1. 親水化処理装置を使用しグリッドの親水化処理を行う。
2. 自動浸漬凍結装置 (EMGP) の準備を行う。
   ➀本体電源をいれ、チャンバー内が設定した温度・湿度になるまで待つ。
   ②液体窒素タンクに液体窒素を注ぎ、エタンコンテナが-180°C以下に冷却されるまで待つ。
   ③エタンガスをエタンコンテナに入れ液化する。
   ④親水化処理をした孔開き支持膜付きグリッドをピンセットで掴む。
   ⑤グリッドを掴んだピンセットをチャンバー内にセットする。
3. マイクロピペットで試料が分散した溶液を数μl量り取り、グリッドに滴下する (Fig. 2(a))。
4. 余分な試料液をろ紙で吸う (Fig. 2(b))。
   ＊凍結後の試料の厚みを調整するために行う。
5. ピンセットをチャンバーからエタンコンテナ中の液体エタンに落とし、試料の急速凍結を行う (Fig. 2(c))。
   ＊急速凍結することで、非晶質の氷で試料を包埋する。
6. 凍結したグリッドを液体窒素雰囲気下でエタンコンテナから液体窒素中のグリッドボックスに移し、保存する。

Fig. 1 氷包埋試料

Fig. 2 EMGPの構造と氷包埋試料作製方法

試料搬送

氷包埋試料は、凍結状態を保ったままでホルダーにセットし、TEMに搬送する必要がある。
クライオトランスファーホルダーはGatan社製のモデル698 (Fig. 3) を使用した。
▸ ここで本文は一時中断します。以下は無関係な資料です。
-- ==== Sys2Proof/Laws/Bus.lean ====
section
/-! SUPPORT. The bus and the devices, each said once: what a read answers, what a write answers, and which condition is
raised where (R44 to R50). -/

namespace Sys2Proof.Machine

/-- An address has an owner (R47). -/
theorem route_ne_unmapped {c : Config} {a : Word} :
    route c a ≠ .unmapped ↔ (inRom c a.toNat = true ∨ inRam c a.toNat = true) := by
  unfold route; split <;> (try split) <;> simp_all

/-- What a bus read can answer (R48, R50). -/
theorem busRead_cases (s : State) (a : Word) :
    (aligned a = false ∧ busRead s a = .error (.unalignedAccess a .read)) ∨
    (aligned a = true ∧ route s.cfg a = .unmapped ∧ busRead s a = .error (.unmappedAddress a .read)) ∨
    (aligned a = true ∧ route s.cfg a ≠ .unmapped ∧ busRead s a = .ok (s.mem.wordAt a.toNat)) := by
  unfold busRead route romRead ramRead
  by_cases ha : aligned a = true <;> by_cases h1 : inRom s.cfg a.toNat = true <;>
    by_cases h2 : inRam s.cfg a.toNat = true <;> simp [ha, h1, h2]

/-- A bus read of an aligned mapped address answers the Word stored there. -/
theorem busRead_mapped {s : State} {a : Word} (ha : aligned a = true) (hm : route s.cfg a ≠ .unmapped) :
    busRead s a = .ok (s.mem.wordAt a.toNat) := by
  rcases busRead_cases s a with h | h | h <;> simp_all

/-- A bus read of an aligned unmapped address. -/
theorem busRead_unmapped {s : State} {a : Word} (ha : aligned a = true) (hm : route s.cfg a = .unmapped) :
    busRead s a = .error (.unmappedAddress a .read) := by
  rcases busRead_cases s a with h | h | h <;> simp_all

/-- A bus read of a misaligned address. -/
theorem busRead_unaligned {s : State} {a : Word} (ha : aligned a = false) :
    busRead s a = .error (.unalignedAccess a .read) := by
  rcases busRead_cases s a with h | h | h <;> simp_all

/-- A bus read looks at the deployment and at storage, and at nothing else of the machine. -/
theorem busRead_congr {s t : State} (hc : t.cfg = s.cfg) (hm : t.mem = s.mem) (a : Word) :
    busRead t a = busRead s a := by
  unfold busRead romRead ramRead; rw [hc, hm]

/-- What a bus write can answer (R49, R50). -/
theorem busWrite_cases (s : State) (a v : Word) :
    (aligned a = false ∧ busWrite s a v = .error (.unalignedAccess a .write)) ∨
    (aligned a = true ∧ route s.cfg a = .rom ∧ busWrite s a v = .error (.readOnly a)) ∨
    (aligned a = true ∧ route s.cfg a = .ram ∧ busWrite s a v = .ok { s with mem := s.mem.setWord a.toNat v }) ∨
    (aligned a = true ∧ route s.cfg a = .unmapped ∧ busWrite s a v = .error (.unmappedAddress a .write)) := by
  unfold busWrite route ramWrite
  by_cases ha : aligned a = true <;> by_cases h1 : inRom s.cfg a.toNat = true <;>
    by_cases h2 : inRam s.cfg a.toNat = true <;> simp [ha, h1, h2]

/-- What a fetch can answer: the decoded Word at the program counter, or the bus's condition (R91). -/
theorem fetchInstr_cases (s : State) :
    (∃ f, busRead s s.pc = .error f ∧ fetchInstr s = .error f) ∨
    (∃ w, busRead s s.pc = .ok w ∧ fetchInstr s = .ok (decode s.cfg.altBit w)) := by
  unfold fetchInstr
  cases h : busRead s s.pc with
  | error f => exact .inl ⟨f, rfl, rfl⟩
  | ok w => exact .inr ⟨w, rfl, rfl⟩

/-- A load succeeds exactly when the image fits (R43). -/
theorem romLoad_cases (s : State) (image : List Word) :
    (romCapacity s.cfg < image.length ∧
      romLoad s image = .error (.imageTooLarge image.length (romCapacity s.cfg))) ∨
    (image.length ≤ romCapacity s.cfg ∧
      romLoad s image =
        .ok { s with mem := (s.mem.clear s.cfg.romBase s.cfg.romSize).setWords s.cfg.romBase image }) := by
  unfold romLoad
  by_cases h : romCapacity s.cfg < image.length
  · exact .inl ⟨h, if_pos h⟩
  · exact .inr ⟨Nat.le_of_not_lt h, if_neg h⟩

end Sys2Proof.Machine
end

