-- ==== Sys2Proof/Laws/Registers.lean ====
section
/-! SUPPORT. The register file's two ports, against each other (R16, R17), and what Write-Back does to it (R100). -/

namespace Sys2Proof.Machine

@[simp] theorem readReg_zero (s : State) : s.readReg 0 = 0 := by simp [State.readReg]

/-- Two registers share a cell only if they are the same register, index 0 apart. -/
theorem cellOf_injective {i j : RegIx} (hi : i ≠ 0) (hj : j ≠ 0) (h : cellOf i = cellOf j) : i = j := by
  have hi' : i.toNat ≠ 0 := fun h0 => hi (BitVec.eq_of_toNat_eq h0)
  have hj' : j.toNat ≠ 0 := fun h0 => hj (BitVec.eq_of_toNat_eq h0)
  have hc : i.toNat - 1 = j.toNat - 1 := congrArg Fin.val h
  exact BitVec.eq_of_toNat_eq (by omega)

/-- A read after a write: the value written, at the register written unless it is x0; elsewhere what was there. -/
theorem readReg_writeReg (s : State) (i j : RegIx) (v : Word) :
    (s.writeReg i v).readReg j = if j = i ∧ i ≠ 0 then v else s.readReg j := by
  by_cases hi : i = 0
  · rw [State.writeReg, if_pos hi, if_neg (fun h => h.2 hi)]
  rw [State.writeReg, if_neg hi]
  by_cases hj : j = 0
  · subst hj
    rw [if_neg (fun h => hi h.1.symm), readReg_zero, readReg_zero]
  by_cases hij : j = i
  · subst hij
    rw [if_pos ⟨rfl, hi⟩, State.readReg, if_neg hj]
    exact Vector.getElem_set_self _
  · have hc : (cellOf i).val ≠ (cellOf j).val := fun h => hij (cellOf_injective hj hi (Fin.ext h.symm))
    rw [if_neg (fun h => hij h.1), State.readReg, State.readReg, if_neg hj, if_neg hj]
    exact Vector.getElem_set_ne (cellOf i).isLt (cellOf j).isLt hc

/-- A register reads alike in two states with the same register file. -/
theorem readReg_congr {s t : State} (h : t.regs = s.regs) (i : RegIx) : t.readReg i = s.readReg i := by
  simp [State.readReg, h]

/-- What Write-Back leaves in each register (R100). -/
theorem readReg_commit (s : State) (r : ExecRecord) (j : RegIx) :
    (s.commit r).readReg j = if r.isAluOp = true ∧ j = r.rd ∧ r.rd ≠ 0 then r.aluResult else s.readReg j := by
  unfold State.commit
  by_cases hc : (r.isAluOp && r.rd != 0) = true
  · rw [if_pos hc, readReg_writeReg]
    simp_all
  · rw [if_neg hc, if_neg (by simp_all)]

/-- A register after a slot (R108, R109). -/
theorem readReg_afterSlot (s : State) (w : Word) (r : ExecRecord) (n : Nat) (j : RegIx) :
    (s.afterSlot w r n).readReg j = (s.commit (s.retiring r)).readReg j :=
  readReg_congr rfl j

/-- With the default `WB_PHASE` an instruction commits its own record (R108). -/
theorem retiring_default {s : State} (h : s.cfg.wbPhase = .writeBack) (r : ExecRecord) : s.retiring r = r := by
  simp [State.retiring, h]

/-- With the source's wiring it commits the record of the instruction before (R109). -/
theorem retiring_delayed {s : State} (h : s.cfg.wbPhase = .memoryAccess) (r : ExecRecord) :
    s.retiring r = s.maStage.cur := by
  simp [State.retiring, h]

end Sys2Proof.Machine
end

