/-- Every allowed interaction leaves a session in order. -/
theorem session_ok_hostMove {m : HostMove} {r : HostReport} (h' : hostMove m h = .ok r) : r.session.Ok := by
  cases m with
  | reset p =>
    cases h'
    exact session_ok_reset hok p
  | load image =>
    change hostLoad image h = .ok r at h'
    rcases hostLoad_cases image h with ⟨-, heq⟩ | ⟨f, -, -, heq⟩ | ⟨t, -, hload, heq⟩ <;> rw [h'] at heq <;> cases heq
    · exact hok
    · exact session_ok_load hok hload
  | preloadReg i v =>
    change hostPreloadReg i v h = .ok r at h'
    rcases hostPreloadReg_cases i v h with ⟨-, heq⟩ | ⟨hr, heq⟩ <;> rw [h'] at heq <;> cases heq
    exact session_ok_preloadReg hok hr i v
  | preloadRam a v =>
    change hostPreloadRam a v h = .ok r at h'
    rcases hostPreloadRam_cases a v h with ⟨-, heq⟩ | ⟨f, -, -, heq⟩ | ⟨t, hr, hwrite, heq⟩ <;> rw [h'] at heq <;>
      cases heq
    · exact hok
    · exact session_ok_preloadRam hok hr hwrite
  | cycle => exact session_ok_cycle hok h'
  | stop =>
    cases h'
    exact session_ok_stop hok
  | inspectReg i =>
    cases h'
    exact hok
  | inspectBus a =>
    rw [hostMove_inspectBus] at h'
    cases h'
    exact hok

end

/-- Settles O60: each interaction by what it can do, and each keeps the session in order. -/
theorem hostActsOnlyWhenAllowed : Obligations.HostActsOnlyWhenAllowed := by
  unfold Obligations.HostActsOnlyWhenAllowed
  refine ⟨fun h => ?_, fun c => session_ok_constructed, fun m h r hok => session_ok_hostMove hok⟩
  exact ⟨fun p => rfl, hostLoad_refused_iff, fun image t => hostLoad_ok, fun image f => hostLoad_error,
    hostPreloadReg_refused_iff, fun i v hr => hostPreloadReg_fresh hr i v,
    hostPreloadRam_refused_iff, fun a v t => hostPreloadRam_ok, fun a v f => hostPreloadRam_error,
    hostRunCycle_refused_iff, fun r => hostRunCycle_ok, fun i => rfl, hostMove_inspectBus⟩

end Sys2Proof.Machine
end
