-- ==== Sys2Proof/Syntax.lean ====
section
/-! DEFINITION. The instructions: one constructor per row of spec/opcode_table.json. The block decodes two
encodings (spec 30_encoding.md): the host's 128-bit command words (format `cmd128`) and byte 0 of a wire
frame (format `frame_b0`). Operands are the encoded fields, each at its own width (R82, R70). -/

namespace Sys2Proof

/-- One instruction of either encoding. -/
inductive Instr where
  /-- NOP, CODE 0x0 (R182). -/
  | nop
  /-- RX_PUSH, CODE 0x1: `data` is the next wire byte (R140). -/
  | rxPush (data : Byte)
  /-- RX_ACK, CODE 0x2 (R154). -/
  | rxAck
  /-- RX_RESET, CODE 0x3 (R155). -/
  | rxReset
  /-- TX_START, CODE 0x4: the description of one frame (R111). -/
  | txStart (fin : Bool) (rsv : BitVec 3) (opcode : BitVec 4) (len : Word64) (key : MaskKey)
  /-- TX_PUSH, CODE 0x5: `data` is one unmasked payload byte (R116). -/
  | txPush (data : Byte)
  /-- TX_RESET, CODE 0x6 (R119). -/
  | txReset
  /-- RD_REG, CODE 0x7: `idx` is the register index (R180, R181). -/
  | rdReg (idx : Byte)
  /-- RESERVED_CODE: a word whose CODE is 0x8..0xF, with its other 124 bits, which may be anything (R183). -/
  | reservedCode (code : BitVec 4) (rest : BitVec 124)
  /-- CONT: byte 0 of a Continuation frame (R156). -/
  | cont (fin : Bool)
  /-- TEXT: byte 0 of a Text frame (R157). -/
  | text (fin : Bool)
  /-- BIN: byte 0 of a Binary frame (R158). -/
  | bin (fin : Bool)
  /-- CLOSE: byte 0 of a Close frame; FIN is 1 (R159). -/
  | close
  /-- PING: byte 0 of a Ping frame; FIN is 1 (R160). -/
  | ping
  /-- PONG: byte 0 of a Pong frame; FIN is 1 (R161). -/
  | pong
  /-- RESERVED_OP_3: a byte 0 with the reserved opcode 0x3; FIN and RSV may be anything (R162). -/
  | reservedOp3 (fin : Bool) (rsv : BitVec 3)
  /-- RESERVED_OP_4 (R162). -/
  | reservedOp4 (fin : Bool) (rsv : BitVec 3)
  /-- RESERVED_OP_5 (R162). -/
  | reservedOp5 (fin : Bool) (rsv : BitVec 3)
  /-- RESERVED_OP_6 (R162). -/
  | reservedOp6 (fin : Bool) (rsv : BitVec 3)
  /-- RESERVED_OP_7 (R162). -/
  | reservedOp7 (fin : Bool) (rsv : BitVec 3)
  /-- RESERVED_OP_B (R162). -/
  | reservedOpB (fin : Bool) (rsv : BitVec 3)
  /-- RESERVED_OP_C (R162). -/
  | reservedOpC (fin : Bool) (rsv : BitVec 3)
  /-- RESERVED_OP_D (R162). -/
  | reservedOpD (fin : Bool) (rsv : BitVec 3)
  /-- RESERVED_OP_E (R162). -/
  | reservedOpE (fin : Bool) (rsv : BitVec 3)
  /-- RESERVED_OP_F (R162). -/
  | reservedOpF (fin : Bool) (rsv : BitVec 3)
  deriving DecidableEq, Repr

end Sys2Proof
end

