-- ==== Sys2Proof/Machine/Frame.lean ====
section
/-! DEFINITION. Frames as the spec's own words give them, apart from the units that encode and decode them: the
byte string of a frame (spec 30_encoding.md R70 to R79, 41_encoder.md R121) in plain arithmetic, and what a
valid frame is to a receiver (R89). -/

namespace Sys2Proof.Machine

/-- A frame: the fields of R14, with the unmasked payload; its length is the payload's. -/
structure Frame where
  fin : Bool
  rsv : BitVec 3
  opcode : BitVec 4
  masked : Bool
  key : MaskKey
  payload : List Byte
  deriving DecidableEq, Repr

/-- The lengthField of the minimal form (R75). -/
def minimalLen7 (n : Nat) : Nat := if n ≤ 125 then n else if n ≤ 65535 then 126 else 127

/-- The `k` low bytes of `n`, most significant first (R11, R54). -/
def beBytes : Nat → Nat → List Byte
  | 0, _ => []
  | k + 1, n => BitVec.ofNat 8 (n / 256 ^ k) :: beBytes k n

/-- The number that bytes spell, most significant first (R54, R76). -/
def beValue (bs : List Byte) : Nat := bs.foldl (fun n b => n * 256 + b.toNat) 0

/-- The extended length bytes of the minimal form (R75). -/
def minimalExt (n : Nat) : List Byte := if n ≤ 125 then [] else if n ≤ 65535 then beBytes 2 n else beBytes 8 n

/-- `[MASK(p[i], K, i, m) for i in n ..]`: payload bytes masked or unmasked, the first at index `n` (R79, R100). -/
def maskBytes (k : MaskKey) (m : Bool) : Nat → List Byte → List Byte
  | _, [] => []
  | n, b :: bs => mask b k (BitVec.ofNat 64 n) m :: maskBytes k m (n + 1) bs

/-- The wire bytes of a frame, `[b0, b1] ++ ext ++ (m ? K : []) ++ masked payload` (R70, R71, R75, R78, R79). -/
def Frame.wire (f : Frame) : List Byte :=
  BitVec.ofNat 8 (f.fin.toNat * 128 + f.rsv.toNat * 16 + f.opcode.toNat)
    :: BitVec.ofNat 8 (f.masked.toNat * 128 + minimalLen7 f.payload.length)
    :: (minimalExt f.payload.length ++ (if f.masked then keyBytes f.key else []) ++ maskBytes f.key f.masked 0 f.payload)

/-- The frames R121 is about: `rsv = 0`, a defined opcode, a length below 2^63, and the control invariants. -/
structure Frame.Encodable (f : Frame) : Prop where
  rsv_zero : f.rsv = 0
  opcode_defined : definedOpcode f.opcode = true
  length_bound : f.payload.length < 2 ^ 63
  control_final : isControl f.opcode = true → f.fin = true
  control_short : isControl f.opcode = true → f.payload.length ≤ 125

/-- The frame a TX of role `r` sends for `f`: `masked` and the key are the role's (R114). -/
def Frame.sentBy (f : Frame) (r : Role) : Frame := { f with masked := txMasks r, key := txKey r f.key }

/-! ### Valid frames (R89) -/

/-- The payload length that byte 1 and the extended length declare (R75, R76, R85). -/
def declaredLen (b1 : Byte) (ext : List Byte) : Nat :=
  if (len7Of b1).toNat ≤ 125 then (len7Of b1).toNat else beValue ext

/-- How many extended-length bytes follow byte 1 (R71, R85). -/
def extWidth (b1 : Byte) : Nat :=
  if (len7Of b1).toNat = 126 then 2 else if (len7Of b1).toNat = 127 then 8 else 0

/-- The nine conditions of R89 on the parts of a byte string, for a receiver of role `r`. -/
structure ValidFrame (r : Role) (b0 b1 : Byte) (ext key payload : List Byte) : Prop where
  rsv_zero : b0.rsv = 0
  opcode_defined : definedOpcode b0.opcode = true
  control_final : isControl b0.opcode = true → b0.fin = true
  mask_by_role : maskedOf b1 = true ↔ r = .server
  control_short : isControl b0.opcode = true → (len7Of b1).toNat ≤ 125
  ext_width : ext.length = extWidth b1
  ext_minimal : (extWidth b1 = 2 → 126 ≤ beValue ext) ∧ (extWidth b1 = 8 → 65536 ≤ beValue ext)
  ext_msb : extWidth b1 = 8 → beValue ext < 2 ^ 63
  key_width : key.length = if maskedOf b1 then 4 else 0
  payload_length : payload.length = declaredLen b1 ext

/-- The bytes of a frame from its parts (R70, R71, R76, R78, R79). -/
def frameBytes (b0 b1 : Byte) (ext key payload : List Byte) : List Byte := b0 :: b1 :: (ext ++ key ++ payload)

/-- A byte string is one valid frame to a receiver of role `r` (R89). -/
def IsValidFrame (r : Role) (bs : List Byte) : Prop :=
  ∃ b0 b1 ext key payload, bs = frameBytes b0 b1 ext key payload ∧ ValidFrame r b0 b1 ext key payload

/-- The key four wire bytes carry; the zero key when none are carried (R23, R78). -/
def keyOfBytes : List Byte → MaskKey
  | [a, b, c, d] => ⟨a, b, c, d⟩
  | _ => MaskKey.zero

end Sys2Proof.Machine
end

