/-- A byte that matches the row of an instruction of the second encoding is the byte of an instruction of that row. -/
theorem encode_of_row_matches {b : Byte} {j : Instr} (h : j.row.matches (.frameByte0 b) = true) :
    ∃ i : Instr, i.wellFormed = true ∧ encode i = .frameByte0 b ∧ i.row = j.row := by
  have is {i : Instr} {c : Byte} (hi : i.wellFormed = true) (hc : encode i = .frameByte0 c) (hb : c = b)
      (hrow : i.row = j.row) : ∃ i : Instr, i.wellFormed = true ∧ encode i = .frameByte0 b ∧ i.row = j.row :=
    ⟨i, hi, hb ▸ hc, hrow⟩
  cases j with
  | cont => exact is (i := .cont b.fin) rfl rfl (byte0_of_dataRow 0x0 h) rfl
  | text => exact is (i := .text b.fin) rfl rfl (byte0_of_dataRow 0x1 h) rfl
  | bin => exact is (i := .bin b.fin) rfl rfl (byte0_of_dataRow 0x2 h) rfl
  | close => exact is (i := .close) rfl rfl (byte0_of_controlRow 0x8 h) rfl
  | ping => exact is (i := .ping) rfl rfl (byte0_of_controlRow 0x9 h) rfl
  | pong => exact is (i := .pong) rfl rfl (byte0_of_controlRow 0xA h) rfl
  | reservedOp3 => exact is (i := .reservedOp3 b.fin b.rsv) rfl rfl (byte0_of_reservedRow 0x3 h) rfl
  | reservedOp4 => exact is (i := .reservedOp4 b.fin b.rsv) rfl rfl (byte0_of_reservedRow 0x4 h) rfl
  | reservedOp5 => exact is (i := .reservedOp5 b.fin b.rsv) rfl rfl (byte0_of_reservedRow 0x5 h) rfl
  | reservedOp6 => exact is (i := .reservedOp6 b.fin b.rsv) rfl rfl (byte0_of_reservedRow 0x6 h) rfl
  | reservedOp7 => exact is (i := .reservedOp7 b.fin b.rsv) rfl rfl (byte0_of_reservedRow 0x7 h) rfl
  | reservedOpB => exact is (i := .reservedOpB b.fin b.rsv) rfl rfl (byte0_of_reservedRow 0xB h) rfl
  | reservedOpC => exact is (i := .reservedOpC b.fin b.rsv) rfl rfl (byte0_of_reservedRow 0xC h) rfl
  | reservedOpD => exact is (i := .reservedOpD b.fin b.rsv) rfl rfl (byte0_of_reservedRow 0xD h) rfl
  | reservedOpE => exact is (i := .reservedOpE b.fin b.rsv) rfl rfl (byte0_of_reservedRow 0xE h) rfl
  | reservedOpF => exact is (i := .reservedOpF b.fin b.rsv) rfl rfl (byte0_of_reservedRow 0xF h) rfl
  | _ => cases h

/-- Settles O3: what decodes is encoded by the same words, which match the row; and a row's fixed bits leave the decoder
one answer. -/
theorem decodersFollowTheOpcodeTable : Obligations.DecodersFollowTheOpcodeTable := by
  refine ⟨fun e i h => ?_, fun e j h => ?_⟩
  · obtain ⟨hi, rfl⟩ := encode_of_decode h
    exact row_matches_encode hi
  · cases e with
    | command c =>
      obtain ⟨i, hdecode, hrow⟩ := decodeCommand_of_row_matches h
      exact ⟨i, decode_command_eq_some.mpr hdecode, hrow⟩
    | frameByte0 b =>
      obtain ⟨i, hi, hencode, hrow⟩ := encode_of_row_matches h
      exact ⟨i, hencode ▸ decode_encode hi, hrow⟩

/-- Settles O4: eleven closed words, evaluated. -/
theorem specWordsDecode : Obligations.SpecWordsDecode := by
  unfold Obligations.SpecWordsDecode
  decide

end Sys2Proof
end

section
/-! PROOFS. The step performs the words that the host presents (spec 20_memory.md R65, 42_decoder.md R140), and always
completes (R164, 70_reset_and_hazards.md R251). -/

namespace Sys2Proof.Machine

/-! ### The presented words -/

/-- Settles O6: both are the RX_PUSH of the byte. -/
theorem frameByte0IsItsRxPush : Obligations.FrameByte0IsItsRxPush := fun _ _ h s =>
  exec_of_wireByte (wireByte_of_decodeByte0 (decode_frameByte0_eq_some.mp h)) s

/-- Where the command decoder reads an instruction, the block has one to perform (R140). -/
theorem exists_decodeAt_eq_ok {c : Command} {i : Instr} (h : decodeCommand c = .ok i) (start : Bool) :
    ∃ j, decodeAt start c = .ok j := by
  by_cases hpush : ∃ d, i = .rxPush d
  · obtain ⟨d, rfl⟩ := hpush
    obtain ⟨j, hj, -⟩ := decodeAt_legal h trivial start
    exact ⟨j, hj⟩
  · exact ⟨i, decodeAt_of_not_rxPush h (not_exists.mp hpush) start⟩

/-- The block performs what the command decoder reads, or in its place the byte 0 that came with an RX_PUSH, which has
the same effect (R140). -/
theorem step_of_decodeCommand {s : State} {c : Command} {rest : List HostEvent} {i : Instr}
    (hport : s.port = .command c :: rest) (h : decodeCommand c = .ok i) : step s = exec i (s.setPort rest) := by
  obtain ⟨j, hj⟩ := exists_decodeAt_eq_ok h s.atFrameStart
  rw [step_command hport hj]
  obtain ⟨d, hcommand, hbyte⟩ | ⟨hcommand, -⟩ := decodeAt_eq_ok hj
  · cases h.symm.trans hcommand
    exact exec_of_wireByte hbyte _
  · cases h.symm.trans hcommand
    rfl

/-- The word by which encoded words are presented spells what they decode to, or for a byte 0 its RX_PUSH. -/
theorem step_of_presented {s : State} {e : Encoded} {rest : List HostEvent} {i : Instr}
    (hport : s.port = .command e.presented :: rest) (h : decode e = some i) : step s = exec i (s.setPort rest) := by
  cases e with
  | command c => exact step_of_decodeCommand hport (decode_command_eq_some.mp h)
  | frameByte0 b =>
    have hpush : decodeCommand (encodeByteCommand 0x1 b) = .ok (.rxPush b) :=
      decode_command_eq_some.mp (decode_encode (i := .rxPush b) rfl)
    rw [step_of_decodeCommand hport hpush]
    exact (frameByte0IsItsRxPush b i h _).symm

/-- Settles O5: the presented words decode to the instruction they encode. -/
theorem stepRunsThePresentedInstruction : Obligations.StepRunsThePresentedInstruction := fun _ _ _ hi hport _ =>
  step_of_presented hport (decode_encode hi)
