-- ==== Sys2Proof/Machine/Ops.lean ====
section
/-! DEFINITION. The named operations over the frame buffer, the field registers and the output registers; raising an
error (`raise`, what this machine has in the place of exception entry) and completing (`ok`), both of 00_scope.md R7. -/

namespace Sys2Proof.Machine

open Sys2Proof.Config

/-- The canonical form of FBUF: exactly the addresses 0, 1, ..., 15, in that order (20_memory.md R50; log 2). The
addresses rise strictly, every byte of the address space has its one entry, and equal buffers are equal lists. -/
abbrev Memory.wf (m : List Host.Cell) : Prop := m.map Prod.fst = List.range bufferSize

/-- `MemRead(a, 1)` (00_scope.md R7, 20_memory.md R52); no value at an address the buffer does not have. -/
def readByte : List Host.Cell → Nat → Option Byte
  | [], _ => none
  | (b, v) :: m, a => if a = b then some v else readByte m a

/-- `MemWrite(a, 1, v)` (00_scope.md R7, 20_memory.md R52). -/
def writeByte : List Host.Cell → Nat → Byte → List Host.Cell
  | [], _, _ => []
  | (b, w) :: m, a, v => if a = b then (b, v) :: m else (b, w) :: writeByte m a v

/-- A multi-byte write: single-byte writes at ascending addresses (20_memory.md R52). -/
def writeBytes : List Host.Cell → Nat → List Byte → List Host.Cell
  | m, _, [] => m
  | m, a, v :: vs => writeBytes (writeByte m a v) (a + 1) vs

/-- The first of the `n` addresses from `a` on that the buffer does not have. -/
def firstAbsent (m : List Host.Cell) : Nat → Nat → Option Nat
  | _, 0 => none
  | a, n + 1 => if (readByte m a).isNone then some a else firstAbsent m (a + 1) n

/-- The bytes of the buffer as the codec reads them. Used only under `State.onRange`, which has made sure that the
address is there, so the default is never read. -/
def byteAt (m : List Host.Cell) (a : Nat) : Byte := (readByte m a).getD 0

/-- The one guard of every access to FBUF: the access to `n` bytes from `a` on goes ahead where the buffer has them
all, and faults otherwise (20_memory.md R53; log 2). -/
def State.onRange (s : State) (a n : Nat) (access : Host.Outcome State Fault Refusal) :
    Host.Outcome State Fault Refusal :=
  match firstAbsent s.fbuf a n with
  | none => access
  | some missing => .fault (.noSuchAddress missing)

/-- `raise E(info)` (00_scope.md R7): ERR and ERRF take the error's code and detail, and nothing else is written. There
is no trap, no saved state and no return (60_exceptions.md R182, R183). -/
def State.raise (s : State) (e : CmdError) : State :=
  { s with err := e.code, errf := e.detail }

/-- `ok()` (00_scope.md R7): ERR and ERRF take 0. -/
def State.ok (s : State) : State := { s with err := 0, errf := 0 }

/-- `RES <- value; RESV <- valid` (10_state.md R31). -/
def State.setResult (s : State) (value : Word) (valid : Bool) : State :=
  { s with res := value, resv := valid }

/-- Writes `bytes` to FBUF from address 0 on and sets FLEN to `len`, as ENC and HDR do (10_state.md R29). -/
def State.putFrame (s : State) (bytes : List Byte) (len : Nat) : State :=
  { s with fbuf := writeBytes s.fbuf 0 bytes, flen := BitVec.ofNat 5 len }

/-- `for k in 0 .. NF(t)-1: FV[t][k] <- 0x0000; V[t][k] <- 0` (41_frame_fields.md R140). -/
def State.clearFrame (s : State) (t : FrameType) : State :=
  s.setFrame t (Vector.replicate t.fieldCount .unset)

/-- `for k in 0 .. NF(t)-1: FV[t][k] <- u(k); V[t][k] <- 1` (40_codec.md R111 step 5). -/
def State.populate (s : State) (t : FrameType) (u : Vector Half t.fieldCount) : State :=
  s.setFrame t (Vector.ofFn fun (k : Fin t.fieldCount) => ⟨u[k], true⟩)

/-- The reset event (70_reset_and_hazards.md R200): every piece of state takes its reset value, and FBUF takes a new
draw. The policy parameters and what the host does next are not the block's state and stay (log 8). -/
def State.takeReset (s : State) : State :=
  { State.reset with
    fbuf := drawnBuffer (s.resets + 1), policy := s.policy, resets := s.resets + 1, inputs := s.inputs }

/-- What the host reads at the output port, at any time and without a command (10_state.md R31, R32). -/
structure Outputs where
  res : Word
  resv : Bool
  err : BitVec 3
  errf : BitVec 4
deriving DecidableEq, Repr

/-- The output port (10_state.md R31, R32). -/
def State.outputs (s : State) : Outputs := ⟨s.res, s.resv, s.err, s.errf⟩

end Sys2Proof.Machine
end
試料搬送・TEM観察を行う一連の流れを示す。

〜手順〜

1. クライオトランスファーホルダーの準備を行う。
   ➀ポンピングステーションで数時間真空引きする。
   ＊デュワーを真空引きすることで、冷却状態を約8時間維持できる。
   ②ホルダーをワークステーションと温度コントローラーにセットする。
   ③デュワーとワークステーションに液体窒素を注ぎ、ホルダー先端部を-180°C以下に冷却する。
   ＊温度コントローラーでホルダー先端部の温度を確認できる。
2. EMGPのエタンコンテナからワークステーションにグリッドボックスを移す。
3. グリッドボックスからグリッドを取り出し窒素雰囲気下でグリッド装填部にセットする。
4. グリッド装填部をシャッターで覆ってから、TEMにホルダーを挿入する。
   ＊シャッターをすることで、グリッドへの霜の付着を軽減する。

Fig. 3 クライオトランスファーホルダーの構造

クライオ観察

氷包埋試料を観察するには、氷が溶けないように試料への電子線ダメージを低減する必要がある。
MDS (Minimum Dose System) は、視野探し、フォーカス合わせ、撮影までの一連の流れを低電子線量で行うシステムである。
以下にクライオトランスファーホルダーをTEMに挿入後、MDSを使用しクライオ観察を行う流れを示す。

〜手順〜

1. 極低倍率で試料の状態を確認する。
   ＊氷が厚すぎて試料を確認できない場合や、ろ紙で液を吸いすぎて凍結された試料が支持膜の穴に存在しない場合は、試料作製の条件を検討しもう一度やり直す。
2. 撮影倍率 (通常 :x10k〜x100k程度) と、試料に当てる電子線照射量 (通常 : 20-40 e-/Å2程度) を決め、それに応じたMDSの各モードの倍率、また各モードで使用する視野を設定する (Fig. 4)。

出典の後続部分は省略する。